Set down exactly the entries below, beginning at their first line and ending at the line with "rcases hhot with h | ⟨x, hx, h⟩".

[Start of section]

/-- Settles O57: a window by what fits QSTEP_A, a sample by its limits, and a rail by its number. -/
theorem grantsThermalAndRails : Obligations.GrantsThermalAndRails := by
  intro s n sensors stack
  refine ⟨fun hn => ?_, fun hn hon => ?_, fun hn hoff => ?_, fun x hx hon => ?_, fun hn hon => ⟨fun hlow hf => ?_, fun hlow hf => ?_,
    fun h52 => ?_, fun hlow h52 => ?_⟩⟩
  · intro ask served t
    have hserved : served.length ≤ s.field 60 0x22 0x040 12 0 / 105 := List.length_take_le _ _
    refine ⟨(Nat.mul_le_mul_left 105 hserved).trans (Nat.mul_div_le _ _), exec_of_eq (onUnit_pos (decide_eq_true hn) _) ?_⟩
    refine (show grantWindow n s = if ask.length - served.length = 0 then t
      else t.bump 60 0x22 (0xDA0 + 8 * n) (ask.length - served.length) from rfl).trans ?_
    simp only [Nat.sub_eq_zero_iff_le]
  · intro top t u
    refine ⟨fun htop hstack htop90 hstack90 hall hary => ?_, fun hhot => ?_⟩
    · exact exec_of_eq (onUnit_pos (decide_eq_true hn) _) (thermalSample_of_cool hon htop hstack htop90 hstack90 hall hary)
    · refine ⟨_, exec_of_eq (onUnit_pos (decide_eq_true hn) _) (thermalSample_of_on hon n sensors stack),
        State.thermPin_of_hot _ ?_⟩
      rcases hhot with h | ⟨x, hx, h⟩
      · exact ⟨stack, List.mem_cons_self, h⟩
      · exact ⟨x, List.mem_cons_of_mem _ hx, h⟩
  · exact exec_of_eq (onUnit_pos (decide_eq_true hn) _) (if_pos (by rw [hoff]; rfl))
  · intro u sum v
    have hunit : [x].all (fun x => decide (x.rail < 73)) = true := by simp; omega
    have hrun : exec (.railTelemetryPoll [x]) s = .next (s.railSample x) :=
      exec_of_eq (onUnit_pos hunit _) (railPoll_of_on hon x)
    refine ⟨fun hbad hl => ?_, fun hbad hl => ?_, fun hbad => exec_of_eq hrun (if_pos hbad)⟩
    · exact exec_of_eq hrun ((State.railSample_of_good hbad hx).trans (if_neg (by rw [hl]; decide)))
    · exact exec_of_eq hrun ((State.railSample_of_good hbad hx).trans (if_pos hl))
  · refine exec_of_eq (onUnit_pos (decide_eq_true hn) _) ((State.railLost_of_on hon n).trans ((if_pos hlow).trans (if_neg ?_)))
    exact fun h => hf (List.contains_iff_mem.mp h)
  · refine exec_of_eq (onUnit_pos (decide_eq_true hn) _) ((State.railLost_of_on hon n).trans ((if_pos hlow).trans (if_pos ?_)))
    exact List.contains_iff_mem.mpr hf
  · exact exec_of_eq (onUnit_pos (decide_eq_true hn) _) ((State.railLost_of_on hon n).trans ((if_neg (by omega)).trans (if_pos h52)))
  · exact exec_of_eq (onUnit_pos (decide_eq_true hn) _)
      ((State.railLost_of_on hon n).trans ((if_neg (Nat.not_lt.mpr hlow)).trans (if_neg h52)))

end Sys2Proof.Machine
end

section
/-!
PROOFS. Regulator timeouts and clocks (R293, R294, R428): what the raising of a fault leaves of the power state, and the two
commands.
-/
namespace Sys2Proof.Machine

/-! ## A fault leaves the power state alone -/

theorem ite_keeps {β : Type} {φ : State → β} {c : Prop} [Decidable c] {t u : State} {b : β} (ht : φ t = b) (hu : φ u = b) :
    φ (if c then t else u) = b := by
  split
  · exact ht
  · exact hu

theorem State.collect_pwr (s : State) (r : FaultRec) : (s.collect r).pwr = s.pwr := rfl

theorem State.sendMsg_pwr (s : State) (die : Nat) (m : Msg) : (s.sendMsg die m).pwr = s.pwr := by
  have hleave (p : Nat) : (s.segmentLeaves m p).pwr = s.pwr := by
    unfold State.segmentLeaves
    split <;> rfl
  unfold State.sendMsg
  split
  · exact hleave _
  · rfl

theorem State.ledgerMsg_pwr (s : State) (dst typ : Nat) (st : Step) (body : List Byte) :
    (s.ledgerMsg dst typ st body).pwr = s.pwr := State.sendMsg_pwr _ _ _

theorem State.notice_pwr (s : State) (sid : Nat) (st : Step) (allow gran : Nat) : (s.notice sid st allow gran).pwr = s.pwr :=
  forEach_keeps (φ := State.pwr) (fun m t => t.ledgerMsg_pwr m _ _ _) _ s

theorem State.toReplaying_pwr (s : State) (sid : Nat) : (s.toReplaying sid).pwr = s.pwr := by
  unfold State.toReplaying
  dsimp only
  split
  · rfl
  · split
    · rfl
    · have hsel (t : State) : (if sid < 48 then forN 4 (fun u x => x.setField (x.slotDie sid) (0x09 + u) 0x050 13 0 0) t else t).pwr =
          t.pwr :=
        ite_keeps (φ := State.pwr) (forN_keeps (φ := State.pwr) (fun _ t => t.setField_pwr _ _ _ _ _ _) 4 t) rfl
      have hbump (t : State) (r : SlotRun) (ht : t = (s.dropAttempt sid).setSlot sid r) :
          ((if sid < 48 then forN 4 (fun u x => x.setField (x.slotDie sid) (0x09 + u) 0x050 13 0 0) t else t).bump
            62 0x20 0xC08).pwr = s.pwr := by
        rw [State.bump_pwr, hsel, ht]
        rfl
      refine (State.setRec_pwr _ _).trans (ite_keeps (φ := State.pwr) ((State.ledgerMsg_pwr _ _ _ _ _).trans ?_) ?_)
      · exact hbump _ _ rfl
      · exact hbump _ _ rfl

theorem State.goBack_pwr (s : State) (sid : Nat) (st : Step) : (s.goBack sid st).pwr = s.pwr := by
  have hback : (s.backRecs sid st).pwr = s.pwr := forEach_keeps (φ := State.pwr) (fun r t => t.ledgerMsg_pwr _ _ _ _) _ s
  unfold State.goBack
  dsimp only
  split
  · rfl
  · rw [State.toReplaying_pwr, State.setSlot_pwr, hback]

theorem State.partitionFatal_pwr (s : State) (part : Nat) : (s.partitionFatal part).pwr = s.pwr := by
  have hagain : (s.faultAgain part).pwr = s.pwr := by
    unfold State.faultAgain
    dsimp only
    split <;> rfl
  have hreplay (t : State) (allow : Nat) : (t.replaySlot part allow).pwr = t.pwr := by
    unfold State.replaySlot
    dsimp only
    split
    · rfl
    · rw [State.notice_pwr, State.toReplaying_pwr]
  have hmodule (st : Step) (allow : Nat) : (s.replayModule part st allow).pwr = s.pwr :=
    (State.notice_pwr _ _ _ _ _).trans (forEach_keeps (φ := State.pwr) (fun n t => t.goBack_pwr n st) _ s)
  unfold State.partitionFatal
  split
  · exact (hreplay _ _).trans hagain
  · split
    · refine (State.setSlot_pwr _ _ _).trans ?_
      split
      · rfl
      · exact hmodule _ _
    · rfl

theorem State.moduleFatal_pwr (s : State) : s.moduleFatal.pwr = s.pwr :=
  forEach_keeps (φ := State.pwr) (fun n t => t.setSlot_pwr n { t.slot n with stopped := true }) _ _

theorem State.raiseAs_pwr (s : State) (die code cls : Nat) (x : Site) : (s.raiseAs die code cls x).pwr = s.pwr := by
  unfold State.raiseAs
  dsimp only
  split
  · exact (State.partitionFatal_pwr _ _).trans (State.collect_pwr _ _)
  · split
    · exact (State.moduleFatal_pwr _).trans (State.collect_pwr _ _)
    · exact State.collect_pwr _ _

/-! ## A regulator that does not answer -/

theorem avsAckTimeout_of_tries {s : State} {n : Nat} (hon : s.pwr.railsOn = true)
    (h : SMap.get (fun _ => 0) s.pwr.avsTries n < 3) :
    avsAckTimeout n s =
      ({ s with pwr := { s.pwr with
        avsTries := SMap.set (fun _ => 0) s.pwr.avsTries n (SMap.get (fun _ => 0) s.pwr.avsTries n + 1) } }).send
        (.avs n (s.volts n)) :=
  (if_neg (by rw [hon]; decide)).trans (if_pos h)

/-- The fault of a regulator that has not answered in all its tries: POWER_AVS (R293). -/
def State.avsSpent (s : State) (n : Nat) : State :=
  ({ s with pwr := { s.pwr with avsTries := SMap.set (fun _ => 0) s.pwr.avsTries n 0 } }).raise (s.avsSite n).1 0x0701
    (s.avsSite n).2

/-- What that fault does to the slot of a die that waits for its voltage. -/
def State.avsFailed (t : State) (n : Nat) (slot : Option Nat) : State :=
  match slot with
  | none => t
  | some sid => if (t.slot sid).phase = .opened ∨ !t.jobIn then t else t.excludeBin n (t.dieBin n)

theorem avsAckTimeout_of_spent {s : State} {n : Nat} (hon : s.pwr.railsOn = true)
    (h : 3 ≤ SMap.get (fun _ => 0) s.pwr.avsTries n) :
    avsAckTimeout n s = (s.avsSpent n).avsFailed n (if n < 48 then (s.avsSpent n).dieSlot n else none) := by
  unfold avsAckTimeout
  exact (if_neg (by rw [hon]; decide)).trans (if_neg (Nat.not_lt.mpr h))

/-! ## A reference clock that is lost -/

theorem NSet.mem_add (l : List Nat) (k x : Nat) : x ∈ NSet.add l k ↔ x ∈ l ∨ x = k := by
  induction l with
  | nil => simp [NSet.add]
  | cons j m ih =>
    unfold NSet.add
    split
    · simp [or_comm]
    · split
      · next hj => subst hj; simp [or_comm]
      · rw [List.mem_cons, ih, List.mem_cons, or_assoc]

theorem backupOf_ne (p : Nat) : backupOf p ≠ p := by
  unfold backupOf
  split <;> omega

/-- What a lost pair does at one peripheral die. -/
def State.clockLost (pair d : Nat) (u : State) : State :=
  let p := pairOf d
  if p ≠ pair ∧ backupOf p ≠ pair then u
  else if u.pwr.lostPairs.contains p && u.pwr.lostPairs.contains (backupOf p) then
    u.raiseAs d 0x0703 (if u.partition d < 60 then 3 else 4) { typ := 0x01 }
  else if p = pair then { u with pwr := { u.pwr with onBackup := NSet.add u.pwr.onBackup d } }
  else u

/-- With one pair lost, a die on it goes to the backup pair, and another stays as it is. -/
theorem State.clockLost_of_first {u : State} {n : Nat} (h : u.pwr.lostPairs = [n]) (d : Nat) :
    u.clockLost n d = if pairOf d = n then { u with pwr := { u.pwr with onBackup := NSet.add u.pwr.onBackup d } } else u := by
  have hboth : (u.pwr.lostPairs.contains (pairOf d) && u.pwr.lostPairs.contains (backupOf (pairOf d))) = false := by
    rw [h, Bool.and_eq_false_iff]
    by_cases hp : pairOf d = n
    · have hb := backupOf_ne (pairOf d)
      rw [hp] at hb ⊢
      exact Or.inr (by simpa using hb)
    · exact Or.inl (by simpa using hp)
  unfold State.clockLost
  dsimp only
  rw [hboth, if_neg Bool.false_ne_true]
  by_cases hp : pairOf d = n
  · rw [if_neg (fun c => c.1 hp)]
  · rw [if_neg hp, ite_self]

[End of section]

■ **RESPONSE TO THIS EXERCISE**
/-- Settles O57: a window by what fits QSTEP_A, a sample by its limits, and a rail by its number. -/
theorem grantsThermalAndRails : Obligations.GrantsThermalAndRails := by
  intro s n sensors stack
  refine ⟨fun hn => ?_, fun hn hon => ?_, fun hn hoff => ?_, fun x hx hon => ?_, fun hn hon => ⟨fun hlow hf => ?_, fun hlow hf => ?_,
    fun h52 => ?_, fun hlow h52 => ?_⟩⟩
  · intro ask served t
    have hserved : served.length ≤ s.field 60 0x22 0x040 12 0 / 105 := List.length_take_le _ _
    refine ⟨(Nat.mul_le_mul_left 105 hserved).trans (Nat.mul_div_le _ _), exec_of_eq (onUnit_pos (decide_eq_true hn) _) ?_⟩
    refine (show grantWindow n s = if ask.length - served.length = 0 then t
      else t.bump 60 0x22 (0xDA0 + 8 * n) (ask.length - served.length) from rfl).trans ?_
    simp only [Nat.sub_eq_zero_iff_le]
  · intro top t u
    refine ⟨fun htop hstack htop90 hstack90 hall hary => ?_, fun hhot => ?_⟩
    · exact exec_of_eq (onUnit_pos (decide_eq_true hn) _) (thermalSample_of_cool hon htop hstack htop90 hstack90 hall hary)
    · refine ⟨_, exec_of_eq (onUnit_pos (decide_eq_true hn) _) (thermalSample_of_on hon n sensors stack),
        State.thermPin_of_hot _ ?_⟩
      rcases hhot with h | ⟨x, hx, h⟩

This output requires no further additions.